Weiter weg von der Steuervereinfachung
Der Vorzeige-Steuerexperte der Union im Wahlkampf, Paul Kirchhof, trat mit dem Ziel an, das Steuersystem radikal zu vereinfachen. Doch stattdessen ist die Einführung einer Reichensteuer, eine Verbesserung der Abschreibungsmöglichkeiten für kleine und mittlerer Firmen und der Förderung von Mittelstand und Existenzgründern, neue Förderprogramme für Ökostrom sowie Besteuerungsänderungen bei Dieselfahrzeugen geplant. Dadurch wird das Steuersystem statt einfacher noch komplizierter.
Obendrein sollen neue Gesetzes-Vorschriften kommen: ein Qualifikationsnachweis für meisterfreie Berufe (der Meister durch die Hintertür), Verbot von Dumpingpreisen bei Lebensmitteln, Entschädigung bei der Vermischung von herkömmlichen Pflanzen mit genmanipulierten.
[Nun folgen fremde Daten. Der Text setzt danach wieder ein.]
-- ==== Sys2Proof/Machine/Engine.lean ====
section
/-! DEFINITION. The engines at work: scheduling on an engine, the issue of bundles and single moves, the end of a release, faults and error
tasks (R113 to R121, R174, R186 to R192, R201 to R205). -/

namespace Sys2Proof.Machine

/-! ## Contexts and the release that holds an engine -/

/-- Change the context of a task in a lane. -/
def modCtx (l : LaneId) (t : Nat) (f : Ctx → Ctx) (s : State) : State :=
  modLane l (fun x =>
    match fin? 256 t with
    | some i => { x with ctx := vmod x.ctx i f }
    | none => x) s

/-- The context of a task in a lane. -/
def ctxOf (s : State) (l : LaneId) (t : Nat) : Ctx := (s.lanes.get l).ctx.get (finOr t)

/-- The release of a task that may run in a lane. -/
def readyRel (s : State) (l : LaneId) (t : Nat) : Option Release :=
  s.tsk.rels.find? fun r => r.task == t && r.lanes.get l && r.ready.get l && !r.ended.get l

/-- The entry whose code runs in the owner's place: the error task's where it runs. -/
def runningEntry (s : State) (l : LaneId) (r : Release) : TaskEntry :=
  if (ctxOf s l r.task).inErr then r.err.getD r.entry else r.entry

/-- The release that holds an engine. -/
def running (s : State) (l : LaneId) (e : Fin 4) : Option Release :=
  ((s.lanes.get l).run.get e).bind fun t => readyRel s l t

/-- Release `a` goes before release `b` on an engine (R174, R175). -/
def goesBefore (a b : Release) : Bool :=
  if a.entry.priority ≠ b.entry.priority then decide (a.entry.priority < b.entry.priority)
  else if a.ct ≠ b.ct then decide (a.ct < b.ct)
  else decide (a.task < b.task)

/-- The ready release that an engine runs first (R174, R175). -/
def bestRel (s : State) (l : LaneId) (e : Fin 4) : Option Release :=
  (s.tsk.rels.filter fun r => r.entry.engine == e && r.lanes.get l && r.ready.get l && !r.ended.get l).foldl
    (fun b r =>
      match b with
      | some x => if goesBefore r x then some r else b
      | none => some r) none

/-- Write bytes into the data partition of a lane, past the force filter. -/
def laneWrite (l : LaneId) (off : Nat) (bs : List Byte) (s : State) : State :=
  markLines l (linesOf off bs.length) (modLane l (fun x => { x with mem := dataWrite x.mem off bs }) s)

/-- The write-backs of a context that issues no further bundle for now reach the data partition (R136). -/
def timersDone (l : LaneId) (t : Nat) (s : State) : State :=
  (ctxOf s l t).timerWb.foldl (fun s x => laneWrite l x.2.1 x.2.2 s) (modCtx l t (fun c => { c with timerWb := [] }) s)

/-- Give an engine to the release that R174 chooses, at a bundle boundary outside a branch and its delay bundle
(R118, R119): a release preempts only one of less urgent priority. -/
def schedule (l : LaneId) (e : Fin 4) (s : State) : State :=
  match bestRel s l e with
  | none => modLane l (fun x => { x with run := vmod x.run e fun _ => none }) s
  | some b =>
    match running s l e with
    | some r =>
      if (ctxOf s l (runningEntry s l r).task).delay.isSome || decide (r.entry.priority ≤ b.entry.priority) then s
      else modLane l (fun x => { x with run := vmod x.run e fun _ => some b.task }) (timersDone l (runningEntry s l r).task s)
    | none => modLane l (fun x => { x with run := vmod x.run e fun _ => some b.task }) s
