-- ==== Sys2Proof/Machine/Objects.lean ====
section
/-! DEFINITION. Program images and state maps: their layouts and the checks of a load (R116, R225 to R239). -/

namespace Sys2Proof.Machine

/-! ## Program images (R225 to R228) -/

/-- The size of a program image slot and of a bank (R33, R226). -/
def imageMax : Nat := 4194304

/-- A byte list of zeros. -/
def allZero (bs : List Byte) : Bool := bs.all fun b => b == 0

/-- The length that the header fields of an image give (R225). -/
def imageTotal (bs : List Byte) : Nat := 64 + rd bs 12 4 + rd bs 24 4 + 32 * rd bs 28 4 + 48 + rd bs 32 4

/-- Reason 0x01 of R228: the header is not as R225 lays it down. -/
def badHeader (bs : List Byte) : Bool :=
  let code := rd bs 12 4
  let data := rd bs 24 4
  let syms := rd bs 28 4
  let sig := rd bs 32 4
  rd bs 0 4 != 0x4750564E || rd bs 4 2 != 1 || rd bs 60 4 != (crc32c (bs.take 60)).toNat || rd bs 36 4 != imageTotal bs ||
    decide (imageMax < imageTotal bs) || decide (bs.length < imageTotal bs) || code % 16 != 0 || decide (code < 16) ||
    decide (imageMax < code) || data % 16 != 0 || decide (imageMax < data) || decide (syms < 1) || decide (65536 < syms) ||
    (sig != 0 && sig != 96) || rd bs 16 8 == 0 || !allZero (slice bs 40 20)

/-- Reason 0x02 of R228: the instruction-set level or the features are not those of FEAT0 and FEAT7. -/
def badLevel (bs : List Byte) : Bool :=
  let f := (featWord 0).toNat
  rd bs 6 1 != f / 16777216 || decide (f / 65536 % 256 < rd bs 7 1) ||
    (BitVec.ofNat 32 (rd bs 8 4) &&& ~~~ featWord 7) != 0

/-- What the digest of an image covers. -/
def digested (bs : List Byte) : List Byte := bs.take (imageTotal bs - 48 - rd bs 32 4)

/-- The digest that an image carries. -/
def carriedDigest (bs : List Byte) : List Byte := slice bs (imageTotal bs - 48 - rd bs 32 4) 48

/-- Reason 0x04 of R228: a key is installed and the image has no signature that verifies. -/
def badSignature (key : Option (List Byte)) (bs : List Byte) : Bool :=
  match key with
  | some k => rd bs 32 4 == 0 || !p384Verify k (carriedDigest bs) (slice bs (imageTotal bs - 96) 96)
  | none => false

/-- The first bundle from index `i` on with a slot that breaks R116, among `n` bundles. -/
def badBundle (code : List Byte) : Nat → Nat → Option Nat
  | 0, _ => none
  | n + 1, i =>
    match decodeSlots (bundleSlots (slice code (16 * i) 16)) with
    | .ok _ => badBundle code n (i + 1)
    | .error _ => some i

/-- A symbol entry (R227). -/
def symbolOf (bs : List Byte) (off : Nat) : Symbol :=
  { sym := BitVec.ofNat 32 (rd bs off 4), kind := rd bs (off + 4) 1, writer := rd bs (off + 5) 1, width := rd bs (off + 6) 2,
    loc := BitVec.ofNat 32 (rd bs (off + 8) 4), retentive := rd bs (off + 12) 1 % 2 == 1, exchange := rd bs (off + 12) 1 / 2 % 2 == 1 }

/-- The symbol has a place in the data partition. -/
def Symbol.inData (y : Symbol) : Bool := y.kind != 3 && y.kind != 4

/-- The width of a symbol entry is outside its range under R227. -/
def Symbol.badWidth (y : Symbol) : Bool :=
  if y.kind = 2 then decide (y.width < 1) || decide (4096 < y.width)
  else if y.kind = 3 ∨ y.kind = 4 then !([1, 2, 4, 8].contains y.width)
  else y.width != 0

/-- Two of the intervals, first bit and length, have a bit in common. -/
def anyOverlap : List (Nat × Nat) → Bool
  | [] => false
  | x :: r => (r.any fun y => bitsOverlap x.1 x.2 y.1 y.2) || anyOverlap r

/-- An element occurs twice. -/
def anyTwice {α : Type} [DecidableEq α] : List α → Bool
  | [] => false
  | x :: r => r.contains x || anyTwice r

/-- Reason 0x06 of R228: the symbol table. Every symbol with a place in the data partition counts as a variable that may not overlap
another (log entry 61). -/
def badSymbols (bs : List Byte) (off : Nat) (ys : List Symbol) : Bool :=
  (ys.any fun y => y.sym == 0) || anyTwice (ys.map fun y => y.sym) ||
    (ys.any fun y => y.inData && decide (dataSize * 8 < y.bits.1 + y.bits.2)) ||
    (ys.any fun y => decide (5 ≤ y.kind) && decide (y.kind ≤ 8) && y.loc.toNat % 16 != 0) ||
    anyOverlap ((ys.filter fun y => y.inData).map Symbol.bits) ||
    (ys.any fun y => decide (y.kind < 1) || decide (9 < y.kind) || y.badWidth) ||
    ((List.range ys.length).any fun i => decide (4 ≤ rd bs (off + 32 * i + 12) 1) || !allZero (slice bs (off + 32 * i + 13) 19))

/-- The image that well-formed bytes hold. -/
def imageOf (bs : List Byte) : Image :=
  let code := rd bs 12 4
  let data := rd bs 24 4
  { id := BitVec.ofNat 64 (rd bs 16 8), code := slice bs 64 code, data := slice bs (64 + code) data,
    syms := (List.range (rd bs 28 4)).map fun i => symbolOf bs (64 + code + data + 32 * i), raw := bs.take (imageTotal bs), damaged := false }

/-- The checks of R228 that concern the image alone, in order: the reason with the bundle index, or the image. -/
def checkImage (key : Option (List Byte)) (bs : List Byte) : Except (Nat × Nat) Image :=
  if badHeader bs then .error (1, 0)
  else if badLevel bs then .error (2, 0)
  else if carriedDigest bs ≠ sha384 (digested bs) then .error (3, 0)
  else if badSignature key bs then .error (4, 0)
  else
    let i := imageOf bs
    match badBundle i.code (i.code.length / 16) 0 with
    | some b => .error (5, b)
    | none => if badSymbols bs (64 + i.code.length + i.data.length) i.syms then .error (6, 0) else .ok i

/-! ## Schedules and I/O maps as objects (R180 to R182) -/

/-- An in-area word of an entry; writer 0xFF is none. -/
def xinOf (bs : List Byte) (off : Nat) : Option XIn :=
  let w := rd bs off 4
  if w / 16777216 = 0xFF then none else some { writer := w / 16777216, area := w % 4194304 }

/-- An entry of the schedule table. -/
def taskOf (bs : List Byte) (o : Nat) : TaskEntry :=
  { task := rd bs o 1, kind := if rd bs (o + 1) 1 = 0 then .periodic else if rd bs (o + 1) 1 = 1 then .event else .error,
    priority := rd bs (o + 2) 1, engine := finOr (rd bs (o + 3) 1), entry := rd bs (o + 4) 4, period := rd bs (o + 8) 4,
    phase := rd bs (o + 12) 4, offset := rd bs (o + 16) 4, budget := rd bs (o + 20) 4,
    errorTask := if rd bs (o + 24) 1 = 0xFF then none else some (rd bs (o + 24) 1), eventSrc := rd bs (o + 25) 1,
    maxEffects := rd bs (o + 26) 2, eventArg := BitVec.ofNat 32 (rd bs (o + 28) 4), cause := rd bs (o + 32) 4, xout := rd bs (o + 36) 4,
    xsize := rd bs (o + 40) 2, tbl := rd bs (o + 42) 1 % 2 == 1,
    xin := [xinOf bs (o + 44), xinOf bs (o + 48), xinOf bs (o + 52), xinOf bs (o + 56)].filterMap id }

/-- The number of entries of a schedule table. -/
def taskCount (bs : List Byte) : Nat := rd bs 2 2

/-- The schedule that well-formed bytes hold. -/
def scheduleOf (bs : List Byte) : Schedule :=
  { align := rd bs 4 4, imageId := BitVec.ofNat 64 (rd bs 8 8), aFrames := rd bs 16 4, edges := rd bs 20 4,
    tasks := (List.range (taskCount bs)).map fun i => taskOf bs (64 + 64 * i) }

/-- An entry of the I/O map. -/
def ioEntryOf (bs : List Byte) (o : Nat) : IoEntry :=
  { point := BitVec.ofNat 32 (rd bs o 4), out := rd bs (o + 4) 1 == 1, task := rd bs (o + 5) 1, substitute := rd bs (o + 6) 1 == 1,
    width := rd bs (o + 7) 1, subst := BitVec.ofNat 64 (rd bs (o + 8) 8), symbol := BitVec.ofNat 32 (rd bs (o + 16) 4) }

/-- The I/O map that bytes hold. -/
def ioMapOf (bs : List Byte) : List IoEntry := (List.range (bs.length / 24)).map fun i => ioEntryOf bs (24 * i)

/-- A staged or applied object of a kind, for kind 3 of a ring. -/
def objOf (l : List StagedObj) (kind ring : Nat) : Option (List Byte) :=
  (l.find? fun o => o.kind == kind && (kind != 3 || o.ring == ring)).map fun o => o.bytes

/-! ## State maps (R232 to R237) -/

/-- The old task that a new task continues (R237), by the TASK entries of a switch. -/
def continues (es : List MapEntry) (t : Nat) : Nat :=
  match es.find? fun e => e.kind == 8 && e.new == t with
  | some e => e.old
  | none => t

/-- An entry of a state map (R233). -/
def mapEntryOf (bs : List Byte) (off : Nat) : MapEntry :=
  { kind := rd bs off 1, flags := rd bs (off + 1) 1, task := rd bs (off + 2) 1, old := rd bs (off + 4) 4, new := rd bs (off + 8) 4,
    arg := rd bs (off + 12) 4 }

/-- Reason 0x10 of R235: the header of a state map, or an entry of a kind that R233 does not list. -/
def badMapHeader (bs : List Byte) : Bool :=
  let n := rd bs 4 4
  let lit := rd bs 24 4
  let len := 64 + 16 * n + lit
  rd bs 0 2 != 1 || decide (262144 < n) || lit % 16 != 0 || decide (bs.length < len) ||
    rd bs 60 4 != (crc32c (bs.take 60 ++ slice bs 64 (16 * n + lit))).toNat ||
    ((List.range n).any fun i => decide (rd bs (64 + 16 * i) 1 < 1) || decide (8 < rd bs (64 + 16 * i) 1))

/-- The state map that well-formed bytes hold. -/
def mapOf (bs : List Byte) : StateMap :=
  let n := rd bs 4 4
  { oldId := BitVec.ofNat 64 (rd bs 8 8), newId := BitVec.ofNat 64 (rd bs 16 8), entries := (List.range n).map fun i => mapEntryOf bs (64 + 16 * i),
    literal := slice bs (64 + 16 * n) (rd bs 24 4), raw := bs, crc := BitVec.ofNat 32 (rd bs 60 4), len := 64 + 16 * n + rd bs 24 4 }

/-- The bits of the data partition that an entry writes (R233). -/
def MapEntry.writes (e : MapEntry) : List (Nat × Nat) :=
  match e.kind with
  | 1 => [(8 * e.new, 8 * e.arg)]
  | 2 => [(e.new, 1)]
  | 3 => [(8 * e.new, 8 * e.arg)]
  | 4 => [(8 * e.new, 128)]
  | 5 => [(e.new, 1)]
  | 6 => [(e.new, 1)]
  | _ => []

/-- The bits of the data partition that an entry reads within the switch window. -/
def MapEntry.reads (e : MapEntry) : List (Nat × Nat) :=
  match e.kind with
  | 1 => [(8 * e.old, 8 * e.arg)]
  | 2 => [(e.old, 1)]
  | 4 => if e.flags % 2 = 0 then [(8 * e.old, 128)] else []
  | _ => []

/-- Reason 0x13 of R235 for one entry. -/
def MapEntry.outside (lit : Nat) (e : MapEntry) : Bool :=
  ((e.writes ++ e.reads).any fun x => decide (dataSize * 8 < x.1 + x.2)) ||
    (e.kind == 1 && (decide (e.arg < 1) || decide (dataSize < e.arg))) ||
    (e.kind == 3 && (e.arg % 16 != 0 || decide (lit < e.old + e.arg))) ||
    (e.kind == 6 && decide (dataSize * 8 ≤ e.arg))

/-- Reason 0x14 of R235, over the entries in order, with the ranges already written. -/
def mapClash : List (Nat × Nat) → List MapEntry → Bool
  | _, [] => false
  | done, e :: r =>
    ((e.writes ++ e.reads).any fun x => done.any fun y => bitsOverlap x.1 x.2 y.1 y.2) || mapClash (done ++ e.writes) r

/-- The timer instance of an image at a data offset: its kind. -/
def Image.timerKind (i : Image) (off : Nat) : Option Nat :=
  (i.syms.find? fun y => decide (5 ≤ y.kind) && decide (y.kind ≤ 8) && y.loc.toNat == off).map fun y => y.kind

/-- Reason 0x15 of R235 for one entry. -/
def badTimer (old new : Image) (e : MapEntry) : Bool :=
  e.kind == 4 &&
    match old.timerKind e.old, new.timerKind e.new with
    | some a, some b => e.flags % 2 == 0 && a != b
    | _, _ => true

/-- The symbol of an edge memory bit at a bit address. -/
def Image.edgeAt (i : Image) (a : Nat) : Option Symbol := i.syms.find? fun y => y.kind == 9 && y.loc.toNat == a

/-- A point is an input of a task of the new schedule (R235): by the I/O map that is staged, else by the applied one, with the number of the
task that it continues; a point that the applied map does not hold yet is taken to be one (DEDUCED, log entry 138). -/
def inputOfTask (s : State) (es : List MapEntry) (point : W32) (t : Nat) : Bool :=
  match objOf s.txn.objs 2 0 with
  | some b => (ioMapOf b).any fun e => !e.out && e.point == point && e.task == t
  | none =>
    let is := s.tsk.iomap.filter fun e => !e.out && e.point == point
    is.isEmpty || is.any fun e => e.task == continues es t

/-- An EDGE entry that reason 0x16 refuses. -/
def badEdge (s : State) (new : Image) (es : List MapEntry) (e : MapEntry) : Bool :=
  (e.kind == 5 || e.kind == 6) &&
    (((new.edgeAt e.new).map fun y => y.writer == e.task) != some true ||
      !(new.syms.any fun y => y.kind == (if e.kind = 5 then 3 else 1) && y.loc.toNat == e.arg) ||
      (e.kind == 5 && !inputOfTask s es (BitVec.ofNat 32 e.arg) e.task))

/-- A new edge memory bit that no entry of the map sets (reason 0x16). -/
def unsetEdge (old new : Image) (es : List MapEntry) : Bool :=
  new.syms.any fun y =>
    y.kind == 9 && (old.find y.sym).isNone &&
      !(es.any fun e => e.kind != 4 && e.writes.any fun w => bitsOverlap w.1 w.2 y.loc.toNat 1)

/-- Reason 0x17 of R235. -/
def badSymbolMap (old new : Image) (es : List MapEntry) : Bool :=
  let ss := es.filter fun e => e.kind == 7
  anyTwice (ss.map fun e => e.old) ||
    ss.any fun e =>
      match old.find (BitVec.ofNat 32 e.old), new.find (BitVec.ofNat 32 e.new) with
      | some a, some b => a.kind != b.kind || a.width != b.width
      | _, _ => true

/-- A task of the new schedule is known: the staged schedule holds it, or none is staged yet and its number is at most 255 (DEDUCED, log entry
138). -/
def knownTask (s : State) (t : Nat) : Bool :=
  match objOf s.txn.objs 1 0 with
  | some b => (scheduleOf b).tasks.any fun e => e.task == t
  | none => decide (t ≤ 255)

/-- Reason 0x18 of R235: an old task that the applied schedule does not hold, or an unknown new one. -/
def badTaskMap (s : State) (es : List MapEntry) : Bool :=
  let ts := es.filter fun e => e.kind == 8
  anyTwice (ts.map fun e => e.old) || anyTwice (ts.map fun e => e.new) ||
    ts.any fun e => !knownTask s e.new || (taskEntry s e.old).isNone

/-- The bank that holds an image in a state that takes a map (R235). -/
def mapBank (s : State) (id : W64) : Option (Fin 2) :=
  (allFin 2).find? fun b =>
    ((s.prg.banks.get b).state == .loaded || (s.prg.banks.get b).state == .retained) &&
      ((s.prg.banks.get b).image.map fun i => i.id) == some id

/-- The image of a bank. -/
def bankImage (s : State) (b : Fin 2) : Option Image := (s.prg.banks.get b).image

/-- The checks of R235 after reason 0x11, on the two images. -/
def checkEntries (s : State) (m : StateMap) (old new : Image) : Option Nat :=
  if imageMax < new.code.length + m.len then some 0x12
  else if m.entries.any fun e => e.outside m.literal.length then some 0x13
  else if mapClash [] m.entries then some 0x14
  else if m.entries.any fun e => badTimer old new e then some 0x15
  else if (m.entries.any fun e => badEdge s new m.entries e) || unsetEdge old new m.entries then some 0x16
  else if badSymbolMap old new m.entries then some 0x17
  else if badTaskMap s m.entries then some 0x18
  else none

/-- The checks of R235: the reason, or the map and its bank. -/
def checkMap (s : State) (bs : List Byte) : Except Nat (StateMap × Fin 2) :=
  if badMapHeader bs then .error 0x10
  else
    let m := mapOf bs
    match activeImage s, mapBank s m.newId with
    | some old, some b =>
      if old.id ≠ m.oldId then .error 0x11
      else
        match bankImage s b with
        | some new =>
          match checkEntries s m old new with
          | some r => .error r
          | none => .ok (m, b)
        | none => .error 0x11
    | _, _ => .error 0x11

/-- The lane cycles of an entry in the switch window (R233). -/
def MapEntry.cycles (e : MapEntry) : Nat :=
  match e.kind with
  | 1 => 5 + (e.arg + 15) / 16
  | 2 => 4
  | 3 => 4 + e.arg / 16
  | 4 => 4
  | _ => 0

/-- The switch window W of a map in ns (R239). -/
def windowNs (m : StateMap) : Nat :=
  roundUp (20000 + ((m.entries.map MapEntry.cycles).sum * 1000 + 959) / 960) 1000

/-- The window of a switch to a bank: zero on a STOPPED module (R239, R246). -/
def switchWindow (s : State) (b : Fin 2) : Nat :=
  if runsProgram s then ((s.prg.banks.get b).map.map windowNs).getD 0 else 0

end Sys2Proof.Machine
end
All das verschlingt bürokratische Ressourcen, die nicht aus der hohlen Hand bestritten werden können. Die dafür nötigen Gelder verbraucht der Staat und entzieht sie der privaten Wirtschaft.
Insgesamt also scheint unter der großen Koalition trotz vereinzelter positiver Ansätze genau das einzutreten, was Beobachter immer befürchtet haben. Es wird eine Koalition des Stillstands, besser gesagt: des Auf-der-Stelle-Tretens - Aktivität um der Aktivität willen, Reförmchen zur Vermeidung der Reform und eine schleichende Aushöhlung der Marktwirtschaft durch mehr Staat. Der Gipfel des Anti-Marktwirtschaftlichen ist der geplante zweijährige Preisstop für Medikamente.
Edmund Stoiber bezeichnete die große Koalition als Vernunftehe. Die sollen ja bekanntlich oft besser funktionieren als Liebesheiraten. Für die Koalitionäre mag das ja auch zutreffen - für Deutschland sicherlich nicht. Angela Merkel trat im Wahlkampf an, um Deutschland zu dienen - jetzt sieht es mehr nach einem Bärendienst aus.